Embedded in a document that has principally drawn attention for its pledge to spend $30 billion to kick-start the sputtering domestic economy are sweeping changes to the fundamental business framework of the country. The abrupt overhaul of both the Competition Act and the Investment Canada Act without warning or consultation has the corporate community howling with outrage and opening their wallets for top legal counsel.Of course, it could be that the competition and investment measures themselves are ones which the NDP would ultimately support in substance. But it shouldn't be that difficult to send a public message that even ideas worth pursuing shouldn't be suddenly imposed without consultation. And that goes doubly when the measures would cause uncertainty and instability in the corporate community just as an ineffective government is counting far too much on the private sector to pull Canada out of a recession.
The approach used to introduce the changes reflects that for all the talk of collaboration in tough times, the gap between the government and the business community is as wide as it has ever been...
Their primary concerns are new measures that would exponentially increase the fines charged for anti-competitive behaviour and would freeze assets while a Competition Bureau investigation is under way. Accusations of conspiracy would lose the current "undue effect on competition" test, and leave it to the discretion of the bureau.
For large corporations which typically have hundreds of deals with other companies, it would require a massive and expensive audit and analysis of each one of those transactions...
Those who will be most affected by the changes argue that such important steps should be reviewed carefully and on a standalone basis, rather than being pushed through with the haste of emergency stimulus packages. But the political nuance behind the new rules makes any attempts at concerted objection particularly tricky.
Many of the key elements of the changes this time around first surfaced in Bill C-19 in 2005, which died with Paul Martin's Liberal government. Ironically, several of the Conservatives who were instrumental in fighting Bill C-19 at that time are now involved in pushing it through.
In November 2005, James Rajotte was the Conservative industry critic and he argued passionately against the passage Bill C-19 at industry committee hearings. Specifically, he is on record urging more thorough consultation before the measures (which are largely intact this time around) proceed any further.

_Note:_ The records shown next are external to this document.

/-- R424, R430, R44: the steps of a firmware transfer by mailbox or PLDM. A transfer erases the region of the bank that is
not running; pages are programmed once no event record waits; a completed transfer is marked pending where it passes its
check and erased where it does not; activation arms the pending bank. Forms whose completion it states: transferFw,
activateFw, transferFwComplete, flashPageProgram. -/
def Obligations.FirmwareTransfer : Prop :=
  ∀ (s : State) (c : Cci), cciServed s c = true →
    let t := cciAwake s c
    let k := 1 - s.sec.bank
    (∀ d, cciAdmin s c = true → xferBusy s = false → (fnAt s (cciKey c)).bg = 0 →
      exec (.transferFw c d) s = .next (bgStart (startXfer t (some c) d) c 0x0201)) ∧
    (cciAdmin s c = true → (bankAt s k).pending = true →
      exec (.activateFw c) s = .next (cciAnswer
        (fwEvent (modBank t k fun b => { b with armed := true }) k 0) c 0x0202 .success [])) ∧
    (∀ x, s.mgmt.xfer = some x → s.log.queue = [] → x.pages < xferPages x →
      exec .flashPageProgram s = .next (modBank { s with mgmt := { s.mgmt with
          xfer := some { x with pages := x.pages + 1 } } } k fun b => { b with fw := x.data.take (256 * (x.pages + 1)) })) ∧
    (∀ x, s.mgmt.xfer = some x → xferPages x ≤ x.pages → x.by_ = some c →
      let r := fwCheck s (bankAt s k).fw
      exec .transferFwComplete s = .next (bgEnded (fwEvent (bgFinish (modBank { s with mgmt := { s.mgmt with xfer := none } }
        k fun b => if r = 0 then { b with pending := true } else { b with fw := [] }) c 0x0201
        (if r = 0 then .success else .failed)) k r)))

/-- R42, R44, R116, R181, R262, R265: Scan Media over a range of the sender's windows starts a pass (the board may ask for
the whole device). Inject Poison and Clear Poison act on a line whose window is online, from a sender with admin rights;
Clear Poison writes zeros as an agent without caches does and removes the entry. Sanitize and Secure Erase take every
window offline; with no window left to drain the keys are destroyed at once; the overwrite of a Sanitize ends with all
DRAM lost and the command complete. Forms whose completion it states: injectPoison, clearPoison, scanMediaStart, sanitize,
secureErase, sanitizeComplete. -/
def Obligations.MediaCommands : Prop :=
  ∀ (s : State),
    (∀ (c : Cci) (e : Nat × Win) (dla len : Nat), cciServed s c = true → (fnAt s (cciKey c)).bg = 0 →
      (cciWins s c).find? (fun e => decide (e.2.dlaHank * 0x200000 ≤ dla) &&
        decide (dla + len ≤ e.2.dlaHank * 0x200000 + winBytes e.2)) = some e → len ≠ 0 →
      exec (.scanMediaStart c dla len false) s = .next
        (bgStart (startPass (cciAwake s c) (scanBy c) (scrubLines s e.1 dla (dla + len)) false) c 0x4304)) ∧
    (∀ (c : Cci) (dla w : Nat), cciServed s c = true → cciAdmin s c = true → lineWin s dla = some w →
      exec (.injectPoison c dla) s = .next (cciAnswer (resume
        (poisonDla (cciAwake s c) w (dla / 64 * 64) srcInjected)) c 0x4301 .success []) ∧
      (∀ u v, agentPrepare (agentOpen (cciAwake s c) clearAgent) clearAgent w (dla / 64 * 64) 64 15 = (u, true) →
        agentPut u clearAgent w (dla / 64 * 64) 15 1024 zeroLine (fun _ => false) = (v, 64) →
        exec (.clearPoison c dla) s = .next (resume (cciAnswer
          (plDropRange (agentClose v clearAgent) (dla / 64 * 64) 64) c 0x4302 .success [])))) ∧
    (∀ (c : Cci), cciServed s c = true →
      (cciAdmin s c = true → eraseBusy s = false → (fnAt s (cciKey c)).bg = 0 →
        exec (.sanitize c) s = .next (resume (offlineDone (allOffline
          (bgStart { cciAwake s c with mgmt := { s.mgmt with bg := some (.sanitize c) } } c 0x4400))))) ∧
      (cciAdmin s c = true → eraseBusy s = false →
        exec (.secureErase c) s = .next (resume (offlineDone (allOffline
          { cciAwake s c with mgmt := { s.mgmt with bg := some (.erase c) } })))) ∧
      (s.mgmt.bg = some (.overwrite c) →
        exec .sanitizeComplete s = .next (bgEnded (bgFinish (overwriteDram
          { s with mgmt := { s.mgmt with bg := none }, img := { s.img with sanitized := true } }) c 0x4400 .success))))

/-- R431, R436–R438: the life-cycle commands and the steps of a run. Get LC Challenge draws a fresh nonce; a token that is
accepted consumes it and starts a run, which waits for every window to be offline. The later steps follow: the overwrite
ends, the seal is written, the fuses are burnt and the command completes, and 10 ms after that the device performs a
GLOBAL reset. The nonce is a free value, below 2^256. Forms whose completion it states: getLcChallenge, lcTransition,
debugUnlock, lcOverwriteComplete, lcSealWritten, lcFuseBurn, lcReset. -/
def Obligations.LifeCycle : Prop :=
  ∀ (s : State),
    (∀ (c : Cci), cciServed s c = true → cciAdmin s c = true →
      let t := cciAwake s c
      exec (.getLcChallenge c) s = .next (cciAnswer { nextFree t with sec := { s.sec with
        nonce := some (Config.freeNat s.free % 2 ^ 256) } } c 0xC510 .success [Config.freeNat s.free % 2 ^ 256]) ∧
      (∀ (k : Token) (target : Lc), s.sec.debug = false → eraseBusy s = false → (fnAt s (cciKey c)).bg = 0 →
        lcOf k.target = some target → tokenOk s k 1 = true → mayTransition s.sec.lc target k = true →
        exec (.lcTransition c k) s = .next (lcAccept t c 0xC511
          { target := target, overwrite := bitOf k.opts 0, debug := false, step := 1, by_ := c, owner := k.ownerKey })) ∧
      (∀ k : Token, eraseBusy s = false → (fnAt s (cciKey c)).bg = 0 → tokenOk s k 2 = true → k.target = 0xFF →
        mayUnlock s.sec.lc k = true →
        exec (.debugUnlock c k) s = .next (lcAccept t c 0xC512
          { target := s.sec.lc, overwrite := false, debug := true, step := 1, by_ := c, owner := [] }))) ∧
    (∀ (r : LcRun), s.sec.run = some r →
      (r.step = 3 → exec .lcOverwriteComplete s = .next (lcStep (overwriteDram s) 4)) ∧
      (r.step = 4 → ∃ t, exec .lcSealWritten s = .next (lcStep t 5) ∧ t.log.sinceSeal = [] ∧ t.sec.seals.length ≤ 8 ∧
        (t.sec.seals.getLast?.map fun b => (b.old, b.new)) = some (s.sec.lc, r.target)) ∧
      (r.step = 5 → exec .lcFuseBurn s = .next (bgFinish (lcStep { s with sec := burnFuses s.sec r } 7) r.by_ 0xC511
        .success)) ∧
      (r.step = 7 → exec .lcReset s = .next (globalReset (advanceTo s (r.at_ + 10000000)))))

/-- R40, R41, R433–R436, R439: DOE and SPDM. A responder that takes a request answers it: discovery with the four
protocols, CDAT with the tables of the function's seat, the first four SPDM requests and unsigned measurements in every
state, and the rest once Falcon-1024 has been agreed and the device may sign. SET_CERTIFICATE is refused. Forms whose
completion it states: doeDiscovery, cdatRead, getVersion, getCapabilities, negotiateAlgorithms, getCertificate, challenge,
getMeasurements, keyExchange, heartbeat, setCertificate. -/
def Obligations.AttestationAnswers : Prop :=
  ∀ (s : State) (r : Responder), responderServed s r = true →
    let t := responderAwake s r
    exec (.getVersion r) s = .next (doeAnswer (t doePlain) r spVersion [0x12, 0x13]) ∧
    exec (.getCapabilities r) s = .next (doeAnswer (t doePlain) r spCapabilities [1, 2, 3, 4, 5, 6, 7]) ∧
    (∀ falcon, exec (.negotiateAlgorithms r falcon) s = .next (doeAnswer (modFn (t doePlain) (respKey r) fun x =>
      { x with falcon := falcon }) r spAlgorithms [b2n falcon, 256, 384, 256])) ∧
    (∀ i, 1 ≤ i → i ≤ 4 → exec (.getMeasurements r i false) s =
      .next (doeAnswer (t doePlain) r spMeasurements (measurement s i ++ [0]))) ∧
    (∀ slot bytes, (bytes ≤ doeLimit ∨ r = .mctp →
        exec (.setCertificate { by_ := r, bytes := bytes }) s = .next (spdmError (t doePlain) r)) ∧
      (spdmFull s r = true → slot = 0 → exec (.getCertificate r slot) s = .next (doeAnswer (t doePlain) r spCertificate
        (2 :: (Config.identityRecord ++ Config.identityKey).map (·.toNat)))) ∧
      (spdmFull s r = true → canSign s = true → slot = 0 →
        exec (.challenge r slot) s = .next (doeAnswer (t doeSigned) r spChallengeAuth [1]))) ∧
    (spdmFull s r = true → canSign s = true → exec (.keyExchange r) s =
      .next (doeAnswer (modFn (t doeSigned) (respKey r) fun x => { x with session := true }) r spKeyExchange [1])) ∧
    (spdmFull s r = true → (fnAt s (respKey r)).session = true →
      exec (.heartbeat r) s = .next (doeAnswer (t doePlain) r spHeartbeatAck [])) ∧
    (∀ f, r = .doe f →
      exec (.doeDiscovery f) s = .next (doeAnswer (t doePlain) r doeProtocols [0, 1, 2, 3]) ∧
      exec (.cdatRead f) s = .next (modFn (doeAnswer (t doePlain) r doeCdat (cdatOf s f)) (fnKey f) fun x =>
        { x with cdatChg := false }))

/-- R430, R392, R431, R439: the boot ROM tries the banks in their order and starts the first that passes; CONFIRM makes a
started pending bank the active one and may raise the vendor counter; a JTAG instruction acts if it is a boundary-scan
instruction or debug is unlocked. Forms whose completion it states: bootConfirm, jtagInstruction, firmwareStart. -/
def Obligations.BootAndDebug : Prop :=
  ∀ (s : State),
    (s.boot.phase = .firmware → s.boot.warmSince = none →
      let q := tryBanks (bootOrder s) (bumpBoot { s with sec := { s.sec with resA := 6, resB := 6 } })
      ∃ v, match q.2 with
        | none => exec .firmwareStart s = .next { q.1 with boot := { q.1.boot with phase := .noFirmware } }
        | some k => exec .firmwareStart s = .next (resume (startCal v)) ∧ v.sec.bank = k ∧ v.sec.started = true ∧
            v.sec.confirmed = false ∧ v.mgmt.wdtAt = s.now ∧ v.boot.phase = .training) ∧
    (∀ by_, regServed s by_ (secBase + 0x2C) = true → s.sec.started = true → s.sec.confirmed = false →
      (bankAt s s.sec.bank).pending = true →
      ∃ t, exec (.bootConfirm by_) s = .next t ∧ t.mgmt.active = s.sec.bank ∧ t.sec.confirmed = true ∧
        bankAt t s.sec.bank = { bankAt s s.sec.bank with pending := false, armed := false, tried := false } ∧
        s.sec.vsvn ≤ t.sec.vsvn) ∧
    (∀ j, isBoundary j = true ∨ s.sec.debug = true → exec (.jtagInstruction j) s = .next (emit s (.jtag j)))

/-- R77, R78, R86, R88, R89: the tracker's steps. A message that ingress may grant leaves it with the lowest free entry of
its pool and goes on; a seat without requests of a kind becomes IDLE at its time; data that return end their read and free
the requests behind it; a write that its channel takes is complete; a ceiling that passes answers with poison or Cmp and
leaves the entry ABANDONED; an error response of the fabric ends the request. Forms whose completion it states:
trackerEntryGrant, seatIdle, readDataReturn, writeAccepted, responseCeilingExpiry, fabricErrorResponse. -/
def Obligations.TrackerSteps : Prop :=
  ∀ (s : State),
    (∀ (port : Fin 4) (before rest : List Msg) (m : Msg) (way : Bool × Option Nat),
      pickIngress s [] (ingressAt s port) = some (before, m, rest) → staleDecode s m = false →
      grantWay s m = some way →
      exec (.trackerEntryGrant port) s = .next (entryPass
        (takeEntry (modIngress s port fun _ => before ++ rest) m way).1 (freeEntry s (poolOf m)))) ∧
    (∀ (seat : Fin 1024) (pool : Fin 5), (poolCount s pool fun t => t.m.seat == seat.val) = 0 →
      exec (.seatIdle seat pool) s = .next (modUse (advanceTo s ((useAt s (useKey pool seat)).last +
        max 1 (fld (regN s (trkBase + 8)) 16 4) * 1000)) (useKey pool seat) fun u => { u with idle := true })) ∧
    (∀ (e : Fin 24576) (t : Trk) (noise : List (List Byte)), trkAt s e = some t →
      t.accepted = true → t.decoding = false → isRead t.m.op = true → readIssued s e = true → t.lost = false →
      (∀ x ∈ t.snap, chOnline s (chOfLine s x.line) = true) →
      flitReaches s (chStation (chOfLine s ((t.snap.map (·.line)).headD 0))) (hpStation t.m.port) 1 = true →
      (∀ line key gen, t.loc = some (.hot line key gen) →
        let r := readLines s (some t.m.dla) t.snap noise
        exec (.readDataReturn e noise) s = .next (passLine (endRead r.1 e t r.2 t.devLoad) (lineIdx t.m.dla))) ∧
      (∀ gran o len, t.loc = some (.comp gran o len) →
        let r := readLines s none t.snap noise
        (∀ b, r.2 = some b → exec (.readDataReturn e noise) s = .next (passLine
          (endRead r.1 e t (some (bytesAt b (o % 64 + t.m.dla / 64 % 8 * 64) 64)) t.devLoad) (lineIdx t.m.dla))) ∧
        (r.2 = none → exec (.readDataReturn e noise) s =
          .next (passAll (poisonWaiters (segmentError r.1 t.m.win t.m.dla 2) t.m.win t.m.dla))))) ∧
    (∀ (e : Fin 24576) (t : Trk) (line key gen : Nat), trkAt s e = some t → isWrite t.m.op = true → t.accepted = false →
      t.loc.isSome = true → (t.st = .issued ∨ t.st = .abandoned) → blocked s t.ord t.m.seat (lineIdx t.m.dla) = false →
      (isDb s t.m.win = true → writeAhead s (lineIdx t.m.dla) t.gord = false) →
      pageQueued s t.m.win t.m.dla t.waitOrd = false →
      freshTarget s t.m.win t.m.dla = some (line, key, gen) → writeRoom s line = true →
      flitReaches s (sliceStation (sknSlice t.m.dla)) (chStation (chOfLine s line)) 1 = true →
      let u₁ := writeTouch s t.m.win (hankOff s t.m.win t.m.dla) (pageNo t.m.dla)
      let u₂ := storeMsg (if isDb u₁ t.m.win then u₁ else forwardWrite u₁ e t t.poisonWr) t.m line key gen t.poisonWr
      let u := if t.m.op = .wr || t.poisonWr then queueWrite u₂ line t.m.qc t.m.seat t.granted (some e) else u₂
      let t' : Trk := { t with accepted := true, serial := true, devLoad := devLoadAt u (chOfLine u line) t.m.qc }
      let v := modTrk u e fun _ => some t'
      let ch := chStation (chOfLine v line)
      let strict := t.strict = true ∧ (winAt v t.m.win).ms = .sync ∧
        (v.pair.fwds.any fun f => f.entry == some e.val) = true ∧ t.silent = false ∧ t.st = .issued
      (strict → exec (.writeAccepted e) s = .next (passLine (modTrk v e fun _ => some { t' with st := .mirror })
        (lineIdx t.m.dla))) ∧
      (¬ strict → t.silent = true ∨ t.st = .abandoned ∨ flitReaches v ch (hpStation t.m.port) 1 = true →
        exec (.writeAccepted e) s = .next (passLine (endNdr v e t' .cmp t'.devLoad) (lineIdx t.m.dla))) ∧
      (¬ strict → t.silent = false → t.st ≠ .abandoned → flitReaches v ch (hpStation t.m.port) 1 = false →
        exec (.writeAccepted e) s = .next (passLine (modTrk (absorbFlit v ch (hpStation t.m.port)) e
          fun _ => some { t' with lost := true }) (lineIdx t.m.dla)))) ∧
    (∀ (e : Fin 24576) (t : Trk), trkAt s e = some t → t.st ≠ .abandoned → t.st ≠ .mirror → t.silent = false →
      ∃ u, exec (.responseCeilingExpiry e) s = .next (modTrk
        (if isRead t.m.op then sendDrs (if isDb u t.m.win then sendNdr u t.m .cmp 3 else u) t.m none 3
          else sendNdr u t.m .cmp 3) e
        fun _ => some { t with st := .abandoned, poisonWr := isWrite t.m.op }) ∧
        u.now = max s.now t.deadline ∧ u.trk = s.trk ∧ u.dram = s.dram ∧
        cntAt u (trkBase + 0x14) = min cntMax (cntAt s (trkBase + 0x14) + 1)) ∧
    (∀ (e : Fin 24576) (t : Trk) (asleep : Bool), trkAt s e = some t → t.st ≠ .mirror →
      let p := targetPort s t
      let at_ := answerer s t p.1
      let u := errorResponse s at_ p.2.1 p.2.2 asleep
      (routeBreak s at_ (hpStation t.m.port) = none →
        exec (.fabricErrorResponse e asleep) s = .next (fabricError u e t (if asleep then 2 else 1))) ∧
      (routeBreak s at_ (hpStation t.m.port) ≠ none → exec (.fabricErrorResponse e asleep) s = .next u))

Mr. Rajotte is now head of the parliamentary finance committee, which is attempting to push through the budget legislation as quickly as possible.
From there, if a combined effort from the NDP and business leaders can pressure the Cons into pulling a couple of the elements of the budget out for further consultation, then it's hard to see how they'd justify doing otherwise when it comes to the parts of the budget bill dealing with pay equity and other issues. Which means that a temporary joint effort with corporate Canada may be the best way for the NDP to ultimately influence what does and doesn't get passed in the budget.